◆ ASSIGNMENT
From the first line to the last, give the data again exactly.

Start of INPUT DATA

-- ==== Sys2Proof/Machine/StateCores.lean ====
section
/-! DEFINITION. The state of the Basiz cores, of programs and of the task scheduler (12 and 13 of spec/). -/
namespace Sys2Proof.Machine

/-- A window: base, limit (its last byte) and rights (R402, R407). -/
structure Window where
  base : Addr
  limit : Addr
  rights : BitVec 8
  deriving DecidableEq, Repr

/-- A window register's reset value: not enabled; `WIN_LIMIT` bits 5–0 read as ones. -/
def Window.init : Window := ⟨0, 0x3F, 0⟩

/-- A `MACX` that has not ended (R396 to R399): accumulator, mode, `UNSIGNED`, where each stream has come to, steps left. -/
structure Macx where
  ac : Fin 4
  mode : BitVec 2
  uns : Bool
  a : Nat
  b : Nat
  left : Nat
  deriving DecidableEq, Repr

/-- A task descriptor with its window set (R434, R435); `order` is its place in enqueue order, `slice` the bytes of cluster
memory it uses, `exec` whether `tag` names an Execute Program. -/
structure Task where
  id : Nat
  tag : Nat
  exec : Bool
  index : Nat
  count : Nat
  program : Nat
  gen : Nat
  fn : Nat
  priority : Nat
  target : Bool
  rsmode : Bool
  entry : Nat
  decHandler : Option Nat
  wins : List Window
  param : Nat
  stamp : Word
  order : Nat
  deriving DecidableEq, Repr

/-- A store to cluster memory that only its own core sees, until a `FENCE` (R12): first byte, bytes, poison mark. -/
structure OwnStore where
  addr : Nat
  data : List Byte
  poison : Bool
  deriving DecidableEq, Repr

/-- One Basiz core (R376, R390, R403, R407). `wins` govern accesses; `nextWins` were last written. `owed` notes, for D0–D15 and
A0–A7, a load that got a bus error and whose value has not been used (R404). `started` says that the task has run its first
instruction (R13); `prefetch` is the core's prefetch slot with the window epoch it recorded (R436, R440); `lastFn` and
`lastGen` are the previous task's function and slot generation (R387, R442); `icache` says that the instruction cache holds
lines; `stores` are the stores to cluster memory not yet fenced, oldest first; `stop` that a task stop waits for the next instruction boundary. -/
structure Core where
  pc : Addr
  d : Vector Word 16
  dp : Vector Bool 16
  a : Vector Addr 8
  ac : Vector (BitVec 128) 4
  acp : Vector Bool 4
  owed : Vector (Option Addr) 24
  rstacks : Vector (List Addr) 2
  rsmode : Bool
  eventEn : Bool
  exl : Bool
  sup : Bool
  halted : Bool
  waiting : Bool
  epc : Addr
  estatus : BitVec 2
  ecause : Word
  eaddr : Addr
  einst : BitVec 32
  vbar : Addr
  wins : Vector Window 8
  nextWins : Vector Window 8
  winsPending : Bool
  draining : Bool
  discarded : Bool
  taskId : BitVec 32
  taskFn : BitVec 8
  sscratch : Vector Word 8
  retired : Word
  macSteps : Word
  macx : Option Macx
  task : Option Task
  started : Bool
  stop : Bool
  prefetch : Option (Task × Nat)
  lastFn : Option Nat
  lastGen : Option (Nat × Nat)
  icache : Bool
  stores : List OwnStore
  deriving DecidableEq, Repr

/-- The states of a loadable slot (R412). -/
inductive SlotState where
  | empty | loading | loaded | active | unloading
  deriving DecidableEq, Repr

/-- A program slot (R412, R418): its image as loaded so far, when its last part came, and the Execute-order number of the
unload command that waits. -/
structure Slot where
  state : SlotState
  fn : Nat
  gen : Nat
  image : List Byte
  at_ : Word
  unload : Option Nat
  deriving DecidableEq, Repr

/-- A memory range of a set: SLM offset and length (R118, R174). -/
structure MemRange where
  base : Nat
  len : Nat
  deriving DecidableEq, Repr

/-- A memory range set: its identifier, the function that made it, its ranges. -/
structure RangeSet where
  id : Nat
  fn : Nat
  ranges : List MemRange
  deriving DecidableEq, Repr

/-- An Execute Program past validation (R422 to R427): its tag, which is its command's order; its task header; the tasks
enqueued and ended; the first fault and the number of faults; whether its next task waits at a stalled port. -/
structure Exec where
  tag : Nat
  fn : Nat
  program : Nat
  gen : Nat
  cls : Nat
  rangeSet : Nat
  count : Nat
  cap : Nat
  mask : Nat
  sels : List Nat
  next : Nat
  region : Nat
  ended : Nat
  faults : Nat
  first : Option (Nat × Nat)
  started : Bool
  stalled : Bool
  deriving DecidableEq, Repr

/-- A descriptor that waits at a stalled enqueue port (R443): region, task, since when. -/
structure Stalled where
  region : Nat
  task : Task
  since : Word
  deriving DecidableEq, Repr

/-- A scheduling trace record (R446). -/
structure TraceRec where
  time : Word
  kind : Nat
  priority : Nat
  target : Bool
  task : Nat
  core : Nat
  fn : Nat
  extra : Nat
  deriving DecidableEq, Repr

/-- Programs and the scheduler: slots, range sets, Execute Programs, ready lists (head first), stalled ports, window epochs
by region × 256 + function, rings of the scheduling trace with the size in force, the core
each cluster's MAC unit served last; `deferred` are the tasks whose deferral by a core limit has been counted (R178). -/
structure Sched where
  slots : Tab Slot
  sets : List RangeSet
  execs : List Exec
  ready : Vector (List Task) 4
  stalled : List Stalled
  epochs : Tab Nat
  traces : Vector (List TraceRec) 4
  traceBytes : Nat
  reservedUnits : Nat
  programArea : Nat
  nextTask : Nat
  nextOrder : Nat
  macLast : Tab Nat
  deferred : List Nat
  deriving DecidableEq, Repr


/-- Empty slots, lists and rings; the sizes in force are the defaults of their entries until start-up loads them. -/
def Sched.init : Sched where
  slots := []
  sets := []
  execs := []
  ready := Vector.replicate 4 []
  stalled := []
  epochs := []
  traces := Vector.replicate 4 []
  traceBytes := 0x100000
  reservedUnits := 1
  programArea := 256
  nextTask := 1
  nextOrder := 0
  macLast := []
  deferred := []

end Sys2Proof.Machine
end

End of INPUT DATA

◆ FINISHED EXERCISE
-- ==== Sys2Proof/Machine/StateCores.lean ====
section
/-! DEFINITION. The state of the Basiz cores, of programs and of the task scheduler (12 and 13 of spec/). -/
namespace Sys2Proof.Machine

/-- A window: base, limit (its last byte) and rights (R402, R407). -/
structure Window where
  base : Addr
  limit : Addr
  rights : BitVec 8
  deriving DecidableEq, Repr

/-- A window register's reset value: not enabled; `WIN_LIMIT` bits 5–0 read as ones. -/
def Window.init : Window := ⟨0, 0x3F, 0⟩

/-- A `MACX` that has not ended (R396 to R399): accumulator, mode, `UNSIGNED`, where each stream has come to, steps left. -/
structure Macx where
  ac : Fin 4
  mode : BitVec 2
  uns : Bool
  a : Nat
  b : Nat
  left : Nat
  deriving DecidableEq, Repr

/-- A task descriptor with its window set (R434, R435); `order` is its place in enqueue order, `slice` the bytes of cluster
memory it uses, `exec` whether `tag` names an Execute Program. -/
structure Task where
  id : Nat
  tag : Nat
  exec : Bool
  index : Nat
  count : Nat
  program : Nat
  gen : Nat
  fn : Nat
  priority : Nat
  target : Bool
  rsmode : Bool
  entry : Nat
  decHandler : Option Nat
  wins : List Window
  param : Nat
  stamp : Word
  order : Nat
  deriving DecidableEq, Repr

/-- A store to cluster memory that only its own core sees, until a `FENCE` (R12): first byte, bytes, poison mark. -/
structure OwnStore where
  addr : Nat
  data : List Byte
  poison : Bool
  deriving DecidableEq, Repr

/-- One Basiz core (R376, R390, R403, R407). `wins` govern accesses; `nextWins` were last written. `owed` notes, for D0–D15 and
A0–A7, a load that got a bus error and whose value has not been used (R404). `started` says that the task has run its first
instruction (R13); `prefetch` is the core's prefetch slot with the window epoch it recorded (R436, R440); `lastFn` and
`lastGen` are the previous task's function and slot generation (R387, R442); `icache` says that the instruction cache holds
lines; `stores` are the stores to cluster memory not yet fenced, oldest first; `stop` that a task stop waits for the next instruction boundary. -/
structure Core where
  pc : Addr
  d : Vector Word 16
  dp : Vector Bool 16
  a : Vector Addr 8
  ac : Vector (BitVec 128) 4
  acp : Vector Bool 4
  owed : Vector (Option Addr) 24
  rstacks : Vector (List Addr) 2
  rsmode : Bool
  eventEn : Bool
  exl : Bool
  sup : Bool
  halted : Bool
  waiting : Bool
  epc : Addr
  estatus : BitVec 2
  ecause : Word
  eaddr : Addr
  einst : BitVec 32
  vbar : Addr
  wins : Vector Window 8
  nextWins : Vector Window 8
  winsPending : Bool
  draining : Bool
  discarded : Bool
  taskId : BitVec 32
  taskFn : BitVec 8
  sscratch : Vector Word 8
  retired : Word
  macSteps : Word
  macx : Option Macx
  task : Option Task
  started : Bool
  stop : Bool
  prefetch : Option (Task × Nat)
  lastFn : Option Nat
  lastGen : Option (Nat × Nat)
  icache : Bool
  stores : List OwnStore
  deriving DecidableEq, Repr

/-- The states of a loadable slot (R412). -/
inductive SlotState where
  | empty | loading | loaded | active | unloading
  deriving DecidableEq, Repr

/-- A program slot (R412, R418): its image as loaded so far, when its last part came, and the Execute-order number of the
unload command that waits. -/
structure Slot where
  state : SlotState
  fn : Nat
  gen : Nat
  image : List Byte
  at_ : Word
  unload : Option Nat
  deriving DecidableEq, Repr

/-- A memory range of a set: SLM offset and length (R118, R174). -/
structure MemRange where
  base : Nat
  len : Nat
  deriving DecidableEq, Repr

/-- A memory range set: its identifier, the function that made it, its ranges. -/
structure RangeSet where
  id : Nat
  fn : Nat
  ranges : List MemRange
  deriving DecidableEq, Repr

/-- An Execute Program past validation (R422 to R427): its tag, which is its command's order; its task header; the tasks
enqueued and ended; the first fault and the number of faults; whether its next task waits at a stalled port. -/
structure Exec where
  tag : Nat
  fn : Nat
  program : Nat
  gen : Nat
  cls : Nat
  rangeSet : Nat
  count : Nat
  cap : Nat
  mask : Nat
  sels : List Nat
  next : Nat
  region : Nat
  ended : Nat
  faults : Nat
  first : Option (Nat × Nat)
  started : Bool
  stalled : Bool
  deriving DecidableEq, Repr

/-- A descriptor that waits at a stalled enqueue port (R443): region, task, since when. -/
structure Stalled where
  region : Nat
  task : Task
  since : Word
  deriving DecidableEq, Repr

/-- A scheduling trace record (R446). -/
structure TraceRec where
  time : Word
  kind : Nat
  priority : Nat
  target : Bool
  task : Nat
  core : Nat
  fn : Nat
  extra : Nat
  deriving DecidableEq, Repr

/-- Programs and the scheduler: slots, range sets, Execute Programs, ready lists (head first), stalled ports, window epochs
by region × 256 + function, rings of the scheduling trace with the size in force, the core
each cluster's MAC unit served last; `deferred` are the tasks whose deferral by a core limit has been counted (R178). -/
structure Sched where
  slots : Tab Slot
  sets : List RangeSet
  execs : List Exec
  ready : Vector (List Task) 4
  stalled : List Stalled
  epochs : Tab Nat
  traces : Vector (List TraceRec) 4
  traceBytes : Nat
  reservedUnits : Nat
  programArea : Nat
  nextTask : Nat
  nextOrder : Nat
  macLast : Tab Nat
  deferred : List Nat
  deriving DecidableEq, Repr


/-- Empty slots, lists and rings; the sizes in force are the defaults of their entries until start-up loads them. -/
def Sched.init : Sched where
  slots := []
  sets := []
  execs := []
  ready := Vector.replicate 4 []
  stalled := []
  epochs := []
  traces := Vector.replicate 4 []
  traceBytes := 0x100000
  reservedUnits := 1
  programArea := 256
  nextTask := 1
  nextOrder := 0
  macLast := []
  deferred := []

end Sys2Proof.Machine
end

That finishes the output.